Laura Jayes: So, do you expect Virgin to be able to do the same? And what does it mean if they can’t do that?

Simon Birmingham: Virgin has some very significant equity holders in terms of Singapore Airlines, in term of Emirates, in terms of Chinese holders as well. So obviously any business at times like this would be turning presumably to their equity partners first and foremost as part of any response.

Laura Jayes: Why wouldn’t the government be an equity partner? That is what Katherine King was suggesting just a moment ago. Is that something that is on the table? Is it a reasonable idea?

Simon Birmingham: Look, we’re not playing rule in, rule out games on anything that business puts to us at present. But I would say very seriously that we expect business with all of the support that government is giving, whether it's the airline or any other part of the Australian economy, to be able to pursue financial solutions, to do so through their equity partners, through the raising of greater equity, through debt mechanisms that they can use given the liquidity was put into the financial markets. And of course, noting the many billions of dollars, more than $300 billion they're using, to support keeping people in jobs, keeping businesses afloat around Australia, and the airlines are big beneficiaries of that support already.

Laura Jayes: Yes, they are. What would be the result if you like, were we going to operate with one airline. Are you countenancing that as an option at least in the short term?
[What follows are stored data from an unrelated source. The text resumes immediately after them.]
-- ==== Sys2Proof/Laws/SoundCommands.lean ====
section
/-! SUPPORT. What keeps a state sound: the commands of the control port and its frames, and the watchdogs. -/

namespace Sys2Proof.Machine

/-- A command whose effect keeps soundness. -/
def SoundCmd (c : Cmd) : Prop := ∀ s, Sound s → Sound (c.run s) ∧ Sound (c.unanswered s)

theorem plainCmd_sound (tag : Nat) (opcode : Nat) (dies : List Nat) (run : State → State) (run_ok : ∀ s1, Sound s1 →
    Sound (run s1)) : SoundCmd (plainCmd tag opcode dies run) := by
  intro x hx; unfold plainCmd; (try unfold plainCmd); dsimp only; refine ⟨?_, ?_⟩ <;> (try dsimp only) <;> (repeat' (with_reducible (first
    | assumption | apply run_ok)))

theorem carryOut_sound (s : State) (c : Cmd) (s_ok : Sound s) (c_ok : SoundCmd c) : Sound (carryOut s c) := by
  unfold carryOut
  split
  · exact modCp_sound (c_ok s s_ok).2 (c_ok s s_ok).2.remembered
  · exact (c_ok s s_ok).1

theorem rememberNew_length (tag opcode : Nat) (l : List Remembered) : (rememberNew tag opcode l).length ≤ 1024 := by
  simp only [rememberNew, List.length_drop]; omega

theorem takeNew_sound (s : State) (resend : Bool) (c : Cmd) (s_ok : Sound s) (c_ok : SoundCmd c) : Sound (takeNew s
    resend c) := by
  unfold takeNew
  dsimp only
  have h : Sound (modCp s (fun p => { p with remembered := rememberNew c.tag c.opcode p.remembered })) :=
    by refine modCp_sound s_ok ?_; dsimp only; exact rememberNew_length c.tag c.opcode s.cp.remembered
  split
  · exact respond_sound _ _ _ _ _ s_ok
  · split
    · exact respond_sound _ _ _ _ _ s_ok
    · split
      · exact answer_sound _ _ _ _ _ h
      · split
        · exact answer_sound _ _ _ _ _ h
        · split
          · exact fail8_sound _ _ _ _ _ h
          · exact carryOut_sound _ _ h c_ok

theorem takeUnknown_sound (s : State) (tag : Nat) (opcode : Nat) (s_ok : Sound s) : Sound (takeUnknown s tag opcode)
    := by
  refine answer_sound _ _ _ _ _ (modCp_sound s_ok ?_)
  dsimp only
  exact rememberNew_length tag opcode s.cp.remembered

theorem takeKnown_sound (s : State) (tag : Nat) (opcode : Nat) (resend : Bool) (k : State → State) (s_ok : Sound s)
    (k_ok : ∀ s1, Sound s1 → Sound (k s1)) : Sound (takeKnown s tag opcode resend k) := by
  unfold takeKnown; (repeat' (with_reducible (first
    | assumption | apply respond_sound | split | apply k_ok)))

theorem takeCommand_sound (s : State) (c : Cmd) (s_ok : Sound s) (c_ok : SoundCmd c) : Sound (takeCommand s c) := by
  unfold takeCommand; (repeat' (with_reducible (first
    | assumption | apply takeKnown_sound | apply takeNew_sound | split | (dsimp only) | (intro _))))

theorem settle_sound (tag : Nat) (opcode : Nat) (x : Nat × Nat × State) (x_ok : Sound x.2.2) : Sound (settle tag
    opcode x) := by
  unfold settle; (repeat' (with_reducible (first
    | assumption | apply answerOk_sound | apply fail8_sound | split)))

theorem cmdHankOpen_sound (tag : Nat) (desc : List Byte) : SoundCmd (cmdHankOpen tag desc) := by
  intro x hx; unfold cmdHankOpen; (try unfold plainCmd); dsimp only; refine ⟨?_, ?_⟩ <;> (try dsimp only) <;> (repeat' (with_reducible (first
    | assumption | apply settle_sound | apply hankOpen_sound)))

theorem execHankOpen_sound (tag : Nat) (desc : List Byte) (s : State) (s_ok : Sound s) : ∀ t, (execHankOpen tag desc
    s) = .next t → Sound t := by
  intro t ht; unfold execHankOpen at ht; cases ht; (repeat' (with_reducible (first
    | assumption | apply cmdHankOpen_sound | apply takeCommand_sound)))

theorem cmdHankClose_sound (s : State) (tag : Nat) (hank : Nat) : SoundCmd (cmdHankClose s tag hank) := by
  intro x hx; unfold cmdHankClose; (try unfold plainCmd); dsimp only; refine ⟨?_, ?_⟩ <;> (try dsimp only) <;> (repeat' (with_reducible (first
    | assumption | apply settle_sound | apply plainCmd_sound | apply hankClose_sound)))

theorem execHankClose_sound (tag : Nat) (hank : Nat) (s : State) (s_ok : Sound s) : ∀ t, (execHankClose tag hank s) =
    .next t → Sound t := by
  intro t ht; unfold execHankClose at ht; cases ht; (repeat' (with_reducible (first
    | assumption | apply cmdHankClose_sound | apply takeCommand_sound)))

theorem cmdHankQuery_sound (tag : Nat) (hank : Nat) : SoundCmd (cmdHankQuery tag hank) := by
  intro x hx; unfold cmdHankQuery; (try unfold plainCmd); dsimp only; refine ⟨?_, ?_⟩ <;> (try dsimp only) <;> (repeat' (with_reducible (first
    | assumption | apply answerOk_sound | apply plainCmd_sound | apply fail8_sound | split)))

theorem execHankQuery_sound (tag : Nat) (hank : Nat) (s : State) (s_ok : Sound s) : ∀ t, (execHankQuery tag hank s) =
    .next t → Sound t := by
  intro t ht; unfold execHankQuery at ht; cases ht; (repeat' (with_reducible (first
    | assumption | apply cmdHankQuery_sound | apply takeCommand_sound)))

theorem caravanOpen_sound (s : State) (n : Nat) (c : Caravan) (s_ok : Sound s) : Sound (caravanOpen s n c).2.2 := by
  unfold caravanOpen; (repeat' (with_reducible (first
    | assumption | split | (fail_if_no_progress (refine sound_upd ?_ rfl rfl rfl rfl rfl)))))

theorem cmdCaravanOpen_sound (tag : Nat) (n : Nat) (ingress : Nat) (egress : Nat) (feidLo : Nat) (feidHi : Nat) (rate
    : Nat) : SoundCmd (cmdCaravanOpen tag n ingress egress feidLo feidHi rate) := by
  intro x hx; unfold cmdCaravanOpen; (try unfold plainCmd); dsimp only; refine ⟨?_, ?_⟩ <;> (try dsimp only) <;> (repeat' (with_reducible (first
    | assumption | apply settle_sound | apply plainCmd_sound | apply caravanOpen_sound)))

theorem execCaravanOpen_sound (tag : Nat) (caravan : Nat) (ingress : Nat) (egress : Nat) (feidLo : Nat) (feidHi : Nat)
    (rate : Nat) (s : State) (s_ok : Sound s) : ∀ t, (execCaravanOpen tag caravan ingress egress feidLo feidHi rate s) =
    .next t → Sound t := by
  intro t ht; unfold execCaravanOpen at ht; cases ht; (repeat' (with_reducible (first
    | assumption | apply takeCommand_sound | apply cmdCaravanOpen_sound)))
Simon Birmingham: We've been down that path before as a nation and I think it's been demonstrated that Australia is a country that firmly supports two domestic carriers and that we have the market to be able to do that. So were we to face such hypothetical scenarios in the future, I have no doubt there would be other entrants into the marketplace.

Laura Jayes: Have you identified who they may be? I mean, it was suggested Ryanair?
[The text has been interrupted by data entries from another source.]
-- ==== Sys2Proof/Laws/State.lean ====
section
/-! SUPPORT. What each setter of the state leaves in every field of State: one lemma per field per setter, so that no later
proof unfolds a record update. -/

namespace Sys2Proof.Machine

variable (s : State)


/-! ### rset -/

@[simp] theorem rset_pending (r : Reg) (d k j v : Nat) : (rset s r d k j v).pending = s.pending := rfl
@[simp] theorem rset_freeCtr (r : Reg) (d k j v : Nat) : (rset s r d k j v).freeCtr = s.freeCtr := rfl
@[simp] theorem rset_nextUid (r : Reg) (d k j v : Nat) : (rset s r d k j v).nextUid = s.nextUid := rfl
@[simp] theorem rset_module (r : Reg) (d k j v : Nat) : (rset s r d k j v).module = s.module := rfl
@[simp] theorem rset_regs (r : Reg) (d k j v : Nat) :
    (rset s r d k j v).regs = mapPut s.regs (word (regReset r d j)) (regAddr r d k j) (word v) := rfl
@[simp] theorem rset_units (r : Reg) (d k j v : Nat) : (rset s r d k j v).units = s.units := rfl
@[simp] theorem rset_dies (r : Reg) (d k j v : Nat) : (rset s r d k j v).dies = s.dies := rfl
@[simp] theorem rset_portDies (r : Reg) (d k j v : Nat) : (rset s r d k j v).portDies = s.portDies := rfl
@[simp] theorem rset_ports (r : Reg) (d k j v : Nat) : (rset s r d k j v).ports = s.ports := rfl
@[simp] theorem rset_ready (r : Reg) (d k j v : Nat) : (rset s r d k j v).ready = s.ready := rfl
@[simp] theorem rset_inbox (r : Reg) (d k j v : Nat) : (rset s r d k j v).inbox = s.inbox := rfl
@[simp] theorem rset_planeA (r : Reg) (d k j v : Nat) : (rset s r d k j v).planeA = s.planeA := rfl
@[simp] theorem rset_planeB (r : Reg) (d k j v : Nat) : (rset s r d k j v).planeB = s.planeB := rfl
@[simp] theorem rset_caravans (r : Reg) (d k j v : Nat) : (rset s r d k j v).caravans = s.caravans := rfl
@[simp] theorem rset_jobs (r : Reg) (d k j v : Nat) : (rset s r d k j v).jobs = s.jobs := rfl
@[simp] theorem rset_hanks (r : Reg) (d k j v : Nat) : (rset s r d k j v).hanks = s.hanks := rfl
@[simp] theorem rset_spindles (r : Reg) (d k j v : Nat) : (rset s r d k j v).spindles = s.spindles := rfl
@[simp] theorem rset_sync (r : Reg) (d k j v : Nat) : (rset s r d k j v).sync = s.sync := rfl
@[simp] theorem rset_erg (r : Reg) (d k j v : Nat) : (rset s r d k j v).erg = s.erg := rfl
@[simp] theorem rset_staging (r : Reg) (d k j v : Nat) : (rset s r d k j v).staging = s.staging := rfl
@[simp] theorem rset_ops (r : Reg) (d k j v : Nat) : (rset s r d k j v).ops = s.ops := rfl
@[simp] theorem rset_opUses (r : Reg) (d k j v : Nat) : (rset s r d k j v).opUses = s.opUses := rfl
@[simp] theorem rset_opTurn (r : Reg) (d k j v : Nat) : (rset s r d k j v).opTurn = s.opTurn := rfl
@[simp] theorem rset_cp (r : Reg) (d k j v : Nat) : (rset s r d k j v).cp = s.cp := rfl
@[simp] theorem rset_sec (r : Reg) (d k j v : Nat) : (rset s r d k j v).sec = s.sec := rfl
@[simp] theorem rset_records (r : Reg) (d k j v : Nat) : (rset s r d k j v).records = s.records := rfl
@[simp] theorem rset_nextRecord (r : Reg) (d k j v : Nat) : (rset s r d k j v).nextRecord = s.nextRecord := rfl
@[simp] theorem rset_readUpTo (r : Reg) (d k j v : Nat) : (rset s r d k j v).readUpTo = s.readUpTo := rfl
@[simp] theorem rset_windows (r : Reg) (d k j v : Nat) : (rset s r d k j v).windows = s.windows := rfl
@[simp] theorem rset_raised (r : Reg) (d k j v : Nat) : (rset s r d k j v).raised = s.raised := rfl
@[simp] theorem rset_episodes (r : Reg) (d k j v : Nat) : (rset s r d k j v).episodes = s.episodes := rfl
@[simp] theorem rset_out (r : Reg) (d k j v : Nat) : (rset s r d k j v).out = s.out := rfl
Simon Birmingham: I think I’ve heard- that’s well and really getting into the realms of the hypothetical. If you'd asked this at the time of the Ansett collapse whether we would have envisaged Richard Branson and Virgin coming along, nobody probably would have foreseen that. But as always these will be commercial decisions undertaken by airlines as commercial businesses.

Laura Jayes: Okay. Just quickly on the cruise ships. When all this is not in the crisis zone, will you look closely at how the cruise ship industry is regulated, how those health issues on board are actually reported once they dock in various ports? Does there need to be a national approach rather than a state one?

Simon Birmingham: I have no doubt that there are some serious questions to be looked at a global level in terms of the transparency regulation effective health requirements on board cruise ships. We have seen problems not just affecting Australia but affecting places right around the world. And just today we'll have Australians arriving back from South America who we managed after much negotiation to get off of cruise ships that had been stranded off the coast of South America. We'll have more than 120 Australians hopefully disembarking in Florida where again the Foreign Minister and Foreign Affairs officials have been working hard to negotiate to get those people who had been stranded on cruise ships off of those cruise ships. When they all get back to Australia, they'll be going firmly into 14 days of quarantine at government designated facilities. And look, in the long run, there will be many questions to be answered following the dealing with this crisis. And one of them I'm sure will relate to the cruising industry, the health standards they meet, and the transparency they give governments in times like this.

Laura Jayes: Senator Simon Birmingham Thanks for your time this afternoon.

Simon Birmingham: Thank you very much Laura.